THE PROBLEM: Filter the records below, keeping only lines with the string "duty".

DATASET RECORDS:
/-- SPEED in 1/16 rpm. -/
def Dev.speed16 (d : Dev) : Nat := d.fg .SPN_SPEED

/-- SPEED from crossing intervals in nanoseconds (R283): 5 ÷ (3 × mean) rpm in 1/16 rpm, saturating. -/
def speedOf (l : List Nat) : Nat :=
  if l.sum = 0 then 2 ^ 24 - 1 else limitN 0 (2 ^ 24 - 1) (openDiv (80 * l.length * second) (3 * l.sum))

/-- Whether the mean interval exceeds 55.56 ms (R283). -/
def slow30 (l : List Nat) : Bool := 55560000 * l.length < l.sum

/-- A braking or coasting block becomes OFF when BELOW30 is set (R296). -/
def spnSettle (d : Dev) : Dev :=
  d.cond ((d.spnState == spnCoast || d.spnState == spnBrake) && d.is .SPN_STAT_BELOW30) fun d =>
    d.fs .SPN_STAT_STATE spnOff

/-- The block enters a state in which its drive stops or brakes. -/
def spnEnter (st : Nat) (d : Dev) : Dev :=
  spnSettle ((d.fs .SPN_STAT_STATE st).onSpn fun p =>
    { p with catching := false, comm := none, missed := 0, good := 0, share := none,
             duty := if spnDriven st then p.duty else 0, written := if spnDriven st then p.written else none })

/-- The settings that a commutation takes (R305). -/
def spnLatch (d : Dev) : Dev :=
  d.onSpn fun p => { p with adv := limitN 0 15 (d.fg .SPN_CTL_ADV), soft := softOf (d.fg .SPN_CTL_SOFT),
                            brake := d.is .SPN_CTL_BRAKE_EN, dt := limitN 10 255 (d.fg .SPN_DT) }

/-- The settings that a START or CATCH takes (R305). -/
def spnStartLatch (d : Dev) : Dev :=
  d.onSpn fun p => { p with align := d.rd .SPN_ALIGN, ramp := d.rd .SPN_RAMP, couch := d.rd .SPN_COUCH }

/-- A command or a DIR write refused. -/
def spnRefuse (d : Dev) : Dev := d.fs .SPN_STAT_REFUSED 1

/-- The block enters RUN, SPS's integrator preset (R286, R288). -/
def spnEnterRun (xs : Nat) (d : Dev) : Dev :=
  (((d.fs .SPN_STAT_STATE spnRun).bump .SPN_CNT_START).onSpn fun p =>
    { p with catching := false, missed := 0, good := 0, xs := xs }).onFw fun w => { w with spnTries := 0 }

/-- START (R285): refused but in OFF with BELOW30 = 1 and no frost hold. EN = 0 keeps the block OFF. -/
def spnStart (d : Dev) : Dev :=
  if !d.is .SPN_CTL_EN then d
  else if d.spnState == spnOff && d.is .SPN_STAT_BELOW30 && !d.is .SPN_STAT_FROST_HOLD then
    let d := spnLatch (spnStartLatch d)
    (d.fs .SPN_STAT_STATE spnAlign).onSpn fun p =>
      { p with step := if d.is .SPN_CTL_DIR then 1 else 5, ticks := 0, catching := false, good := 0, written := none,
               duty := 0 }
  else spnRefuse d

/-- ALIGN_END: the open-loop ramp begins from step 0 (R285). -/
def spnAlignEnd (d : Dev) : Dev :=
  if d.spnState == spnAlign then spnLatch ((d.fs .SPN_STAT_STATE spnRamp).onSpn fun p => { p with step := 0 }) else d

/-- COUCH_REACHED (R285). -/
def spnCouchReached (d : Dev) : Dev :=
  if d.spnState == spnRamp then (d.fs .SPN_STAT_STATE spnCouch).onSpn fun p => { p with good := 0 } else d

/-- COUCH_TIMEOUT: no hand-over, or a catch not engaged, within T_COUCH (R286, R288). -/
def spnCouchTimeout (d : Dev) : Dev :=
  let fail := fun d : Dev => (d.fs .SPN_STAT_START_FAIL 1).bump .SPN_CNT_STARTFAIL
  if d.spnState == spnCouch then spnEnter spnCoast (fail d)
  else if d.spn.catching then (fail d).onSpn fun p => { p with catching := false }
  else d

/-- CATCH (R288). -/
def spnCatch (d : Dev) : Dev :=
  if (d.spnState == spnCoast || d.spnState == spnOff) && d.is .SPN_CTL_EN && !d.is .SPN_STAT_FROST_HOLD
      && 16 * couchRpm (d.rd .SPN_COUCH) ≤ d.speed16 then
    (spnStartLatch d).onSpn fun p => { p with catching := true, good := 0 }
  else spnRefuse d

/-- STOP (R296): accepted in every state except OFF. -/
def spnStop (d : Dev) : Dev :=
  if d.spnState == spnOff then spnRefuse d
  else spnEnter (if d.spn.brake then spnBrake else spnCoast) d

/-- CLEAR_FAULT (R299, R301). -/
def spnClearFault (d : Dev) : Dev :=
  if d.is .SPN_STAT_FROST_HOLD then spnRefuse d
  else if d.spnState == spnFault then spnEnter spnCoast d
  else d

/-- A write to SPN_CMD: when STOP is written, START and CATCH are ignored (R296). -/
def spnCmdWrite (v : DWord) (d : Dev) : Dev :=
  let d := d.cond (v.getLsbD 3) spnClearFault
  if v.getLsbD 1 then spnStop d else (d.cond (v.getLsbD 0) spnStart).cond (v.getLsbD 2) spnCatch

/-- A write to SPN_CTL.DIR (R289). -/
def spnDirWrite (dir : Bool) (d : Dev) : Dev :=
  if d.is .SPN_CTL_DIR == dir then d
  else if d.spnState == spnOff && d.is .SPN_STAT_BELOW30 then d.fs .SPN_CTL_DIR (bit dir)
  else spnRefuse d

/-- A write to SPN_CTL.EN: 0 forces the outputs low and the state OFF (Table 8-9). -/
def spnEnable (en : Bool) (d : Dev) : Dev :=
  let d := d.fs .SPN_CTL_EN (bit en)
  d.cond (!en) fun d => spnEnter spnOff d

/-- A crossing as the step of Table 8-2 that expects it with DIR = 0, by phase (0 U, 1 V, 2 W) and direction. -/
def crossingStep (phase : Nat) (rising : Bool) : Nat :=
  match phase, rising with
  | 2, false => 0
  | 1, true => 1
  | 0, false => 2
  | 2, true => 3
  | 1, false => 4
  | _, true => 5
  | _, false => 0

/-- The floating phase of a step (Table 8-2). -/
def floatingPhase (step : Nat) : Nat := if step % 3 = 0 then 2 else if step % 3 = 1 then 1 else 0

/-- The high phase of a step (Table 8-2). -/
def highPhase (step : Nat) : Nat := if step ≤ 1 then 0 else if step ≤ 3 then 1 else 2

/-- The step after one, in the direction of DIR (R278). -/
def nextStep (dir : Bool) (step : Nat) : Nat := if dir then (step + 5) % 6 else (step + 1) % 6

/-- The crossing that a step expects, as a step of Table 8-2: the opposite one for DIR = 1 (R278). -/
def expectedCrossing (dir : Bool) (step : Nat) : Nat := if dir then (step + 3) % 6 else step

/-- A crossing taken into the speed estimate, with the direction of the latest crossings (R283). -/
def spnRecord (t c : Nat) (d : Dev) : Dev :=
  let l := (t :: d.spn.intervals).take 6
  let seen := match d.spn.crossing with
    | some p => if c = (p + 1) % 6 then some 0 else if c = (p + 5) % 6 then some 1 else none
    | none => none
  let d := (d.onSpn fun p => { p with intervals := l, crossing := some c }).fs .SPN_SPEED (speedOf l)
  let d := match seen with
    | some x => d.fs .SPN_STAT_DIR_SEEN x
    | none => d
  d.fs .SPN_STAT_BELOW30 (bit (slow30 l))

--

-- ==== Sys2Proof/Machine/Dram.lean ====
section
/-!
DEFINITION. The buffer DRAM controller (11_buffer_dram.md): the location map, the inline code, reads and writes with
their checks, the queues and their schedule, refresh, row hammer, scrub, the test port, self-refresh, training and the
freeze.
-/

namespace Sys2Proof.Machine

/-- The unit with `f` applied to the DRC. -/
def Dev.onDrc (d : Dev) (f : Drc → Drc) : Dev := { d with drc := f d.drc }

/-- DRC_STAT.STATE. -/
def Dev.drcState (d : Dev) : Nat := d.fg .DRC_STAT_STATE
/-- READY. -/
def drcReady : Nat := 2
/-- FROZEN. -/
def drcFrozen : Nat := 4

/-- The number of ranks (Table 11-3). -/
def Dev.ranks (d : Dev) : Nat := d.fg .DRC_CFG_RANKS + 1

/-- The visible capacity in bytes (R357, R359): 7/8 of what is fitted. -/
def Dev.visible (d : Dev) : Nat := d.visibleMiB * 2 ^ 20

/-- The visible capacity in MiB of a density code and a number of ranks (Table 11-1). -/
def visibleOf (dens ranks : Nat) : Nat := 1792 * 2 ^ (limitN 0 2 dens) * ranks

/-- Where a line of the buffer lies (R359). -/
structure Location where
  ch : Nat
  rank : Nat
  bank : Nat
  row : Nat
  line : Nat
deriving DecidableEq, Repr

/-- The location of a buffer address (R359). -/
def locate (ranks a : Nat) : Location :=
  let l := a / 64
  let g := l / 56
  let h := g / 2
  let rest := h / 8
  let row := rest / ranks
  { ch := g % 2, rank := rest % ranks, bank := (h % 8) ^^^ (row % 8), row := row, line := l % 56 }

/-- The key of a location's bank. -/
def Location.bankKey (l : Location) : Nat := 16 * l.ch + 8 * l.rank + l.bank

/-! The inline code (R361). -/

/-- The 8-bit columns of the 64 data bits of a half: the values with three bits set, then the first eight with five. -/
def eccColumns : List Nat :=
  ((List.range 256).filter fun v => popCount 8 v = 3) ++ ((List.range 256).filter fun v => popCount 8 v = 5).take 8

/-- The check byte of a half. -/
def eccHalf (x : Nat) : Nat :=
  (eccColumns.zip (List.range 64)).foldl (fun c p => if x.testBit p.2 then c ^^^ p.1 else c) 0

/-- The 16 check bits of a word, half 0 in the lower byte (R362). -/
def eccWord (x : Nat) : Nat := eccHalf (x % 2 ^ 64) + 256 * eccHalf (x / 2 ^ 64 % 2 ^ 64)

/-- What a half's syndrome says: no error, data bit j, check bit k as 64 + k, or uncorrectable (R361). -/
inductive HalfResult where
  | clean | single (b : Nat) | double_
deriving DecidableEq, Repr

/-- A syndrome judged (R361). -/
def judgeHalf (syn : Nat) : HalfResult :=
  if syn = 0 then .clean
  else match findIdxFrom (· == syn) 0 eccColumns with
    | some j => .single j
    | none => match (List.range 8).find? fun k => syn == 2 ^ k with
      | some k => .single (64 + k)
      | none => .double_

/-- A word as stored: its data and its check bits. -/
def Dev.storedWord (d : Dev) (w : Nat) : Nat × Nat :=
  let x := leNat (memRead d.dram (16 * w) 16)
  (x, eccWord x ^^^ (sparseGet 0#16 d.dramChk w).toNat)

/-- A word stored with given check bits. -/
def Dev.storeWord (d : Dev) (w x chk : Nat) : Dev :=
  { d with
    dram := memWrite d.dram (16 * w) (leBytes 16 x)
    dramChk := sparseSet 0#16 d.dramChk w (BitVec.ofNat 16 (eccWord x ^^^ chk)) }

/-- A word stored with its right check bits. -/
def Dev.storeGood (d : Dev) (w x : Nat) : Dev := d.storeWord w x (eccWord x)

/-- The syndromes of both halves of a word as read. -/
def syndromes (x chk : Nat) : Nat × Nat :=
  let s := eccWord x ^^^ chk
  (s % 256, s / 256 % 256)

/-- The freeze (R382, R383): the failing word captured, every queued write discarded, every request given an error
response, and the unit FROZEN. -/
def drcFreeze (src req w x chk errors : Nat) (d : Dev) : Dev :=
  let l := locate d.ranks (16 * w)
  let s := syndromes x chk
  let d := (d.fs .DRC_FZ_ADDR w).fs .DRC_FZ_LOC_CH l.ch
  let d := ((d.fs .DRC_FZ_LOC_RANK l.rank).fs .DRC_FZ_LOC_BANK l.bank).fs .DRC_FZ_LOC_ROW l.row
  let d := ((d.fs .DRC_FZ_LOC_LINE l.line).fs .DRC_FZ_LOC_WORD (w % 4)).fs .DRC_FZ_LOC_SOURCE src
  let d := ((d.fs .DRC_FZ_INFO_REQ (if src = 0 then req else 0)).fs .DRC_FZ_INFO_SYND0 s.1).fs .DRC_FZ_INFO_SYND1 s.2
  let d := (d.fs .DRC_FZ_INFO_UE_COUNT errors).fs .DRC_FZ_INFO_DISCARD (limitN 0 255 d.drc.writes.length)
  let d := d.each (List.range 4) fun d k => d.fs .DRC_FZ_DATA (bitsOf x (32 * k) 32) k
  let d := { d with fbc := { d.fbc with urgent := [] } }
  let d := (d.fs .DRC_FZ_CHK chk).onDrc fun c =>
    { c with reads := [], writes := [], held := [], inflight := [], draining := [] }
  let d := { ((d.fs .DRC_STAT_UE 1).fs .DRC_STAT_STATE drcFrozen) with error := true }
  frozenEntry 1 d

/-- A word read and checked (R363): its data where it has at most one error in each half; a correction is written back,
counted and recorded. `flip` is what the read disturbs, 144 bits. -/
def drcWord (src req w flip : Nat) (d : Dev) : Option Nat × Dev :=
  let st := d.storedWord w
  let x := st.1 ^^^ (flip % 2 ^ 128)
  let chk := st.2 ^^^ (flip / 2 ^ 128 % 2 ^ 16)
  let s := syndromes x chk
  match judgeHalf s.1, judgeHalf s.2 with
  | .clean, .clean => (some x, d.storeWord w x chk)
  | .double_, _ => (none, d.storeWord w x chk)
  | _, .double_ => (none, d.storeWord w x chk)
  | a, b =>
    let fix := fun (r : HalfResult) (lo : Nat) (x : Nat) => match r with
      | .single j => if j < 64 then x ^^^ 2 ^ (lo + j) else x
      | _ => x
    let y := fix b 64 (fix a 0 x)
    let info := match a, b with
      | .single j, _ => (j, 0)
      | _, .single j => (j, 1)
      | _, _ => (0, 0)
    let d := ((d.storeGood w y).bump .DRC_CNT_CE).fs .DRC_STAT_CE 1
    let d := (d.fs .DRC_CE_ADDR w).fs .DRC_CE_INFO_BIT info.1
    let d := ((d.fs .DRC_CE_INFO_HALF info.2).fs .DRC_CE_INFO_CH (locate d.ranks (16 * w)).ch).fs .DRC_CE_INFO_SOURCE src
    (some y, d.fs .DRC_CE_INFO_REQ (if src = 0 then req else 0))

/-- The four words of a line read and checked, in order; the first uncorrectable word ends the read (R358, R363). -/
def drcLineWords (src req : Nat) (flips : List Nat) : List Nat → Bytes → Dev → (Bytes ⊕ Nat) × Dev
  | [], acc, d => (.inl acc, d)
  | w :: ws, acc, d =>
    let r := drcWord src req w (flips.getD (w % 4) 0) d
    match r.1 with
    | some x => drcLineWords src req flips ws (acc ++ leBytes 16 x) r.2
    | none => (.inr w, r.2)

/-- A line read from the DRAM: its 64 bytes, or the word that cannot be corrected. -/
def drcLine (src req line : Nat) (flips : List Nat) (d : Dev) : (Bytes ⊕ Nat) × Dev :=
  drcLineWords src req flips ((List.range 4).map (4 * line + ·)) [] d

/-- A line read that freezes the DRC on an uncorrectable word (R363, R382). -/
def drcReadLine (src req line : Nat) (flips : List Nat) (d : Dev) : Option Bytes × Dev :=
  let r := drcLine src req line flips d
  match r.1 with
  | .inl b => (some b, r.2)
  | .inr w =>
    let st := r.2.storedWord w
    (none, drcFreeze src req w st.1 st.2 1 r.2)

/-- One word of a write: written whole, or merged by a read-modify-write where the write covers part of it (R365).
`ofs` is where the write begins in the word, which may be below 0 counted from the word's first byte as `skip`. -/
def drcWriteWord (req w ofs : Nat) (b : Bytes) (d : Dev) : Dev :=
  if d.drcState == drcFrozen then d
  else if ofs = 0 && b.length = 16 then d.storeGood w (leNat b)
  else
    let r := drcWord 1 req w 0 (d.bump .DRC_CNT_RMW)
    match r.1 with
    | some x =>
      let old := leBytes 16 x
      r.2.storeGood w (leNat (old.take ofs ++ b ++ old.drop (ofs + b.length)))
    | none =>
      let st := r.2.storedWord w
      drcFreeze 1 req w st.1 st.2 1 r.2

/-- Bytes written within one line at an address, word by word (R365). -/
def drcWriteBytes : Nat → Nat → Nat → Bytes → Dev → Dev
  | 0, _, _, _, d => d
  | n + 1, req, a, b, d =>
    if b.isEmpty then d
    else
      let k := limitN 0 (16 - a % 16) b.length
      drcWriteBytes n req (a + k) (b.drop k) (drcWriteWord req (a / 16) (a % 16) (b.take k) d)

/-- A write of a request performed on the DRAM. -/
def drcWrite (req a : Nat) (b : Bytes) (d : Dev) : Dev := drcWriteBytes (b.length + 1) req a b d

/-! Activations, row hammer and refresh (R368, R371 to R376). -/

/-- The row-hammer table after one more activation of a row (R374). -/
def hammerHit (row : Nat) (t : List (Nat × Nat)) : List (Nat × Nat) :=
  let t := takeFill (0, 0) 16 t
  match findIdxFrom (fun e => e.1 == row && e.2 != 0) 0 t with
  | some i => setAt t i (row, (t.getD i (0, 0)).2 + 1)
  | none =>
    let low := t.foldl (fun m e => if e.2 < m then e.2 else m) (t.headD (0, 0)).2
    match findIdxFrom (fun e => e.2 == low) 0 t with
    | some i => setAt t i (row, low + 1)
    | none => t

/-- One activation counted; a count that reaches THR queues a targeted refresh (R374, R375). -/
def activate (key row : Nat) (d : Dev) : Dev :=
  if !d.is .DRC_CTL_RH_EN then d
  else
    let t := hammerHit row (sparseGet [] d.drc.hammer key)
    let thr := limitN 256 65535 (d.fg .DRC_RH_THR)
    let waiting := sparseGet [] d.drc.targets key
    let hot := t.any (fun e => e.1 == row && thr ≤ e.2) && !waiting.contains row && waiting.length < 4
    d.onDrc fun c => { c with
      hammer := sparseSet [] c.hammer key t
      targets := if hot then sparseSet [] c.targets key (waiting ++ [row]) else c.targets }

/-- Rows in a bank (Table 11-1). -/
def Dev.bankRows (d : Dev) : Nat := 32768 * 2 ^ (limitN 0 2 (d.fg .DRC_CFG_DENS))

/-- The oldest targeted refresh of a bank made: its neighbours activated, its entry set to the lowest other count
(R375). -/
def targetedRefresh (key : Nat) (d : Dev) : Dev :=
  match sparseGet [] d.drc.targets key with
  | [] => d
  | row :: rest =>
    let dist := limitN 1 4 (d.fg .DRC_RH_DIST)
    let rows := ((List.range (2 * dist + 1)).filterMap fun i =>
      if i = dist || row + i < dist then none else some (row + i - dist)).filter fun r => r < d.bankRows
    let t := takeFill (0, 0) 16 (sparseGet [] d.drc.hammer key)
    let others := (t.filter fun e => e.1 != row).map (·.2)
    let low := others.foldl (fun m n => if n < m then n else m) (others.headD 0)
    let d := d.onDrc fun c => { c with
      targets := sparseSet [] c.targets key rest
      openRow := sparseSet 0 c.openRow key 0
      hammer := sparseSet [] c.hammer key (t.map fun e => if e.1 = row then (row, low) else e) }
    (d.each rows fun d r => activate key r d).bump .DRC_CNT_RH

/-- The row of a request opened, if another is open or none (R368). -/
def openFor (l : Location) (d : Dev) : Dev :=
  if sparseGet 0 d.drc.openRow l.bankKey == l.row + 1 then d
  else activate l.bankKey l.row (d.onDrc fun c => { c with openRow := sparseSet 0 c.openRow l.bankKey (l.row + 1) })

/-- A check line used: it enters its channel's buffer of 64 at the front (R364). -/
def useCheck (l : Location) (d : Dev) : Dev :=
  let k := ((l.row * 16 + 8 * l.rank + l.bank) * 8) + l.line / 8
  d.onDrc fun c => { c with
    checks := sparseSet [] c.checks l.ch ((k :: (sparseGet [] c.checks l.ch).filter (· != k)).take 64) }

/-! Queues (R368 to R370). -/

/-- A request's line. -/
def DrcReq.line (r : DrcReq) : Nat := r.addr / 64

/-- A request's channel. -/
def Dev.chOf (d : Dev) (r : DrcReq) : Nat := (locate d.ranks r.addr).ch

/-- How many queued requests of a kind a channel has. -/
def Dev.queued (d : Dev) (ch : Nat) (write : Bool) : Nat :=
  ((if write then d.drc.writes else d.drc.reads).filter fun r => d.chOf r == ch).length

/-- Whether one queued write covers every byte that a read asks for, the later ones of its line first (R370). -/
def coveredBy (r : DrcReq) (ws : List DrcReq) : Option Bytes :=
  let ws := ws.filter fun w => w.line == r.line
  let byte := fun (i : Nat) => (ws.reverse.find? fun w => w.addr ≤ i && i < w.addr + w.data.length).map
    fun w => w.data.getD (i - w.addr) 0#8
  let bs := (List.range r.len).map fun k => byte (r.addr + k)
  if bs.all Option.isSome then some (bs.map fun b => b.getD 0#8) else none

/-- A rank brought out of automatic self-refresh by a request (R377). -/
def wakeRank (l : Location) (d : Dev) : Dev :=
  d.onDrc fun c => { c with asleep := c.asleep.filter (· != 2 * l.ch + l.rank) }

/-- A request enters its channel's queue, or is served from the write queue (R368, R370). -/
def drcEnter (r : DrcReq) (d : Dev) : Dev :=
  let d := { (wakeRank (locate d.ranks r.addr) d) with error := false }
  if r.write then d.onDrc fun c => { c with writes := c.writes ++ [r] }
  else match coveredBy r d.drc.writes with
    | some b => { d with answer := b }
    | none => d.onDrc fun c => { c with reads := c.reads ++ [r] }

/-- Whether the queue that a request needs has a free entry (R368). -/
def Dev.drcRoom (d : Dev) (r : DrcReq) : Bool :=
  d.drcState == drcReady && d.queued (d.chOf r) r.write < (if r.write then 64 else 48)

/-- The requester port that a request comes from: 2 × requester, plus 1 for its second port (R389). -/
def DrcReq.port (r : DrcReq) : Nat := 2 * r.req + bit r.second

==

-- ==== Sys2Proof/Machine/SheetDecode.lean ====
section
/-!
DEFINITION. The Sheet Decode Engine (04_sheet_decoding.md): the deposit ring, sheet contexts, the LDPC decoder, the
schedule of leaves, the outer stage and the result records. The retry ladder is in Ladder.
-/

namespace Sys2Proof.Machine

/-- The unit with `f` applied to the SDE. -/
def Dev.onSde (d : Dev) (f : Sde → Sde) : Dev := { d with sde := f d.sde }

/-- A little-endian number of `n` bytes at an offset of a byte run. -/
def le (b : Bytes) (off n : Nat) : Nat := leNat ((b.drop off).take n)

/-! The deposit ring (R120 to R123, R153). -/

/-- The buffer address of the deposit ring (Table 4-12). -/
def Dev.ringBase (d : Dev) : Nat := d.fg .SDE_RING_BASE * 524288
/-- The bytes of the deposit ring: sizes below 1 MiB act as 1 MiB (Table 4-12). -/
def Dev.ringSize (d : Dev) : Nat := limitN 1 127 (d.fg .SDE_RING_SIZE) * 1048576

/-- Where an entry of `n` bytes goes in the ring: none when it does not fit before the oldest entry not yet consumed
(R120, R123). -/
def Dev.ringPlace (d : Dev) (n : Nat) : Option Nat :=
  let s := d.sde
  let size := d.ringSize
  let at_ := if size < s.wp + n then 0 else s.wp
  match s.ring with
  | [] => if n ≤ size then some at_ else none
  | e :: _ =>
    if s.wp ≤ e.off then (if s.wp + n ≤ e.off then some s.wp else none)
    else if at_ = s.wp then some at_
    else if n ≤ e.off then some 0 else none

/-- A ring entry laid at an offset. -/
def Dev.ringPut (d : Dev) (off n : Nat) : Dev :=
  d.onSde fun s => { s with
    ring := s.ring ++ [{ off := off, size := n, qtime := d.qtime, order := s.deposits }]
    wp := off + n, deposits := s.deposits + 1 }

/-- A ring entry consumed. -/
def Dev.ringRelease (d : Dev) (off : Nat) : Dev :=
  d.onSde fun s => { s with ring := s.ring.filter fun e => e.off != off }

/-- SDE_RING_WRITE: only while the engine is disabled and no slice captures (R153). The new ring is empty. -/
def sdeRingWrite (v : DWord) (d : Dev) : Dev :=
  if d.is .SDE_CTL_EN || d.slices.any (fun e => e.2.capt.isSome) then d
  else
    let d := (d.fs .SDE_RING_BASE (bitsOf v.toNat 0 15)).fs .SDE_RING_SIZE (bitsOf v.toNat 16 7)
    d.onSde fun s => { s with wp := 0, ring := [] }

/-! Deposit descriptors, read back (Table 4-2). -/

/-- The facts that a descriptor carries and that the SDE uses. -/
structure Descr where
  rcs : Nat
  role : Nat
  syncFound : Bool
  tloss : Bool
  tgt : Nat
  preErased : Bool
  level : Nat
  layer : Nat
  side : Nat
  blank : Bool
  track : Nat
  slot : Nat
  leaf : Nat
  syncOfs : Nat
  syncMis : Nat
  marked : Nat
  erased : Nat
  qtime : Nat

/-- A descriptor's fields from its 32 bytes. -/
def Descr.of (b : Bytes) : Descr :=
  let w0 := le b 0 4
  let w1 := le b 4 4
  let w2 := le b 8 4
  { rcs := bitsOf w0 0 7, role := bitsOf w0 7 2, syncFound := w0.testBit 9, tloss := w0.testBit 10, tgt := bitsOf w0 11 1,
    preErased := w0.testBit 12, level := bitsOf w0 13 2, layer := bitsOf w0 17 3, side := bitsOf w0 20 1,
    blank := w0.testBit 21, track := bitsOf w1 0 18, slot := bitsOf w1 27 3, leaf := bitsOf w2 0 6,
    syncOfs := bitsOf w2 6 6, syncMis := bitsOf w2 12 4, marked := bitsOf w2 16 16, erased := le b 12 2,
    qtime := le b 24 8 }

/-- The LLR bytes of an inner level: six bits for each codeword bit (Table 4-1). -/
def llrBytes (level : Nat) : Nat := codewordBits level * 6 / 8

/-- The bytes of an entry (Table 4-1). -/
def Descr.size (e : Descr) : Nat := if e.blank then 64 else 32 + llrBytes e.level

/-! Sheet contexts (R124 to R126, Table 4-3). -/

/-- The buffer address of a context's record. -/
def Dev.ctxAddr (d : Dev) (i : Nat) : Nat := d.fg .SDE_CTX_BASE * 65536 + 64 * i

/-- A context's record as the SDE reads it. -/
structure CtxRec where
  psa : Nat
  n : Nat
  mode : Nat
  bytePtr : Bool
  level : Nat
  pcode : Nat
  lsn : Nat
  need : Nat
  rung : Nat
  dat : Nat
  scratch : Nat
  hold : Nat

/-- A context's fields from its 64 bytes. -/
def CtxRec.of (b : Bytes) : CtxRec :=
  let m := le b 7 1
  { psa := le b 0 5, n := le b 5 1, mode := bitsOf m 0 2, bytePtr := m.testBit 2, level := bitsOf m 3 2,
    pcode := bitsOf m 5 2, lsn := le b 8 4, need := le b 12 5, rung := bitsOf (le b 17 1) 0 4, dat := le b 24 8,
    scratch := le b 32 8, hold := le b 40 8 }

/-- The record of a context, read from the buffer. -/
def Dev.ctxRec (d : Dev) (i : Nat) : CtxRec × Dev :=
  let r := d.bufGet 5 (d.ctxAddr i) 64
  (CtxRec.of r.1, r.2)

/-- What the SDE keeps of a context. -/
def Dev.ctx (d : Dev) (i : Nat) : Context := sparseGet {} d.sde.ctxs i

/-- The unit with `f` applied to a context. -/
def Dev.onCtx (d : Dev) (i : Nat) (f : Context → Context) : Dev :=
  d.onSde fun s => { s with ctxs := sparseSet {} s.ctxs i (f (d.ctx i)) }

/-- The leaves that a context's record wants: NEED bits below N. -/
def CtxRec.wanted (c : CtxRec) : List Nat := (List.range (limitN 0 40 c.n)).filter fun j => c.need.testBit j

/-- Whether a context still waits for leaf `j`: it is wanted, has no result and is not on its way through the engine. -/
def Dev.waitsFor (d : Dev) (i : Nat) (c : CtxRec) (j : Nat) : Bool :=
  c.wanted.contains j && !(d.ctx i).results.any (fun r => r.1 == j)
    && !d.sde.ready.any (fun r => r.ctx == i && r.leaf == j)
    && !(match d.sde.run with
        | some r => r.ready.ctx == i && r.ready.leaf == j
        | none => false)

TASK ANSWER:
             duty := if spnDriven st then p.duty else 0, written := if spnDriven st then p.written else none })
               duty := 0 }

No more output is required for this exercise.